__Action item__:
What you need to produce from the material below is an exact transcription of the lines from the one with "queue, notes/assumptions/1.md). -/" through the one with "(c : Instr)", both included, and no other line.

__Input records__:
-- ==== Sys2Proof/Certificates/Slice0/Obligations.lean ====
section
/-!
DEFINITION. The statements for the provers. "R<n>" is a numbered rule of spec/; a statement that rests on a choice of the
model names its log entry. In every statement `t.advanceCaptures` is `t` after a reply being prepared has gone on (R162,
notes/assumptions/5.md): nothing but the records captured so far can differ.
-/

open Sys2Proof Sys2Proof.Machine

/-! ## The block as a whole -/

/-- The step takes the command at the front of the queue (the model's queue, notes/assumptions/1.md). -/
def Obligations.StepTakesTheFrontCommand : Prop :=
  ∀ (c : Instr) (rest : List Instr) (s : State), step { s with pending := c :: rest } = exec c { s with pending := rest }

/-- With nothing waiting the step goes on by itself and never stops (the model's choice, notes/assumptions/2.md): it does nothing
while the reset pin is asserted; else it queues its own next work: the engine's, else the end of a request being sent, else the
end of a preparation. With no work due every running timer loses 1 ms, and the expiry of each timer at 0 is queued. -/
def Obligations.EmptyQueueStepGoesOn : Prop :=
  ∀ s : State, s.pending = [] →
    let engineWork : Option Instr :=
      match s.eng.op with
      | none => none
      | some o =>
        if o.kind.isRead then (if o.k < o.n ∧ s.eng.fifo.length < 16 then some .readItemProduce else none)
        else if o.kind.isInput then
          (if s.eng.hand ≠ none then some .scanVisit else if s.eng.fifo ≠ [] then some .itemTake else none)
        else some .scanVisit
    let sending := fun l : LineId => (s.dline l).flight.map (fun f => f.phase) = some .sending
    let down : Timer → Timer := fun x => match x with | .running (n + 1) => .running n | x => x
    ∃ t, step s = .next t ∧ (s.resetPin = true → t = s) ∧
      (s.resetPin = false → ∀ c, s.ownWork = some c → t = { s with pending := [c] }) ∧
      (s.resetPin = false → s.ownWork = none → t = { s.countDown with pending := s.countDown.expiriesDue }) ∧
      (s.resetPin = false →
        (∀ c, engineWork = some c → t = { s with pending := [c] }) ∧
        (engineWork = none → (∃ l, sending l) → ∃ l, sending l ∧ t = { s with pending := [.endOfRequest l] }) ∧
        (engineWork = none → (∀ l, ¬ sending l) → (∃ p, (s.port p).prep ≠ none) →
          ∃ p, (s.port p).prep ≠ none ∧ t = { s with pending := [.replyReady p] }) ∧
        (engineWork = none → (∀ l, ¬ sending l) → (∀ p, (s.port p).prep = none) →
          t = { s with
                slots := t.slots, zones := t.zones, motion := t.motion, dlc := t.dlc, ports := t.ports, pending := t.pending
                eng := { s.eng with feed := down s.eng.feed }
                wx := { s.wx with gap := down s.wx.gap, stale := down s.wx.stale } } ∧
          (∀ i, t.slot i =
            { s.slot i with
              travel := down (s.slot i).travel, poll := down (s.slot i).poll, dwell := down (s.slot i).dwell
              idlePoll := down (s.slot i).idlePoll, probe := down (s.slot i).probe }) ∧
          (∀ z, t.zone z =
            { s.zone z with timer := match (s.zone z).timer with | .running (n + 1) => .running n | x => x }) ∧
          (∀ l, t.mline l =
            { s.mline l with standbyDwell := down (s.mline l).standbyDwell, wake := down (s.mline l).wake }) ∧
          (∀ l, t.dline l =
            { s.dline l with
              reset := down (s.dline l).reset
              flight := (s.dline l).flight.map fun f =>
                { f with
                  phase :=
                    match f.phase with
                    | .waiting (n + 1) => .waiting n
                    | .receiving left bytes (n + 1) => .receiving left bytes n
                    | x => x } }) ∧
          (∀ p, t.port p = { s.port p with hold := down (s.port p).hold }) ∧
          ∀ c, c ∈ t.pending ↔
            (c = .feedTimerExpiry ∧ t.eng.feed = .running 0) ∨ (c = .gapExpiry ∧ t.wx.gap = .running 0) ∨
            (c = .staleTimerExpiry ∧ t.wx.stale = .running 0) ∨
            (∃ p, c = .holdTimerExpiry p ∧ (t.port p).hold = .running 0) ∨
            (∃ z, c = .deadlineExpiry z ∧ (t.zone z).timer = .running 0) ∨
            (∃ l, c = .standbyDwellExpiry l ∧ (t.mline l).standbyDwell = .running 0 ∨
              c = .wakeTimerExpiry l ∧ (t.mline l).wake = .running 0 ∨
              c = .lineResetTimerExpiry l ∧ (t.dline l).reset = .running 0 ∨
              c = .replyTimerExpiry l ∧ (t.dline l).flight.map (fun f => f.phase) = some (.waiting 0) ∨
              c = .replyGapExpiry l ∧ ∃ left bytes,
                (t.dline l).flight.map (fun f => f.phase) = some (.receiving left bytes 0)) ∨
            ∃ i, c = .travelTimerExpiry i ∧ (t.slot i).travel = .running 0 ∨
              c = .pollTimerExpiry i ∧ (t.slot i).poll = .running 0 ∨
              c = .dwellTimerExpiry i ∧ (t.slot i).dwell = .running 0 ∨
              c = .probeTimerExpiry i ∧ (t.slot i).probe = .running 0 ∨
              c = .idlePollTimerExpiry i ∧ (t.slot i).idlePoll = .running 0))

/-- RESET_PIN_ASSERTED (R173) completes in every state: the part drives no acknowledge and no data, and nothing else changes.
While the pin is asserted no event but a reset is taken, no line is driven and every attention line is released. That a port
hold in progress releases the clock meanwhile is the model's choice (notes/assumptions/30.md): the manual does not say. -/
def Obligations.AssertedResetPinStopsThePart : Prop :=
  (∀ s : State, ∃ t, exec .resetPinAsserted s = .next t ∧ t = { s with resetPin := true, ports := t.ports } ∧
    ∀ p, t.port p = { s.port p with ack := false, sent := none }) ∧
  ∀ s : State, s.resetPin = true →
    (∀ c : Instr, (∀ strap, c ≠ .hardwareReset strap) → c ≠ .resetPinAsserted → exec c s = .next s) ∧
      (∀ p, s.attention p = false ∧ s.clockHeld p = false) ∧ ∀ l, s.driverEnabled l = false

__Task output__:
/-- The step takes the command at the front of the queue (the model's queue, notes/assumptions/1.md). -/
def Obligations.StepTakesTheFrontCommand : Prop :=
  ∀ (c : Instr) (rest : List Instr) (s : State), step { s with pending := c :: rest } = exec c { s with pending := rest }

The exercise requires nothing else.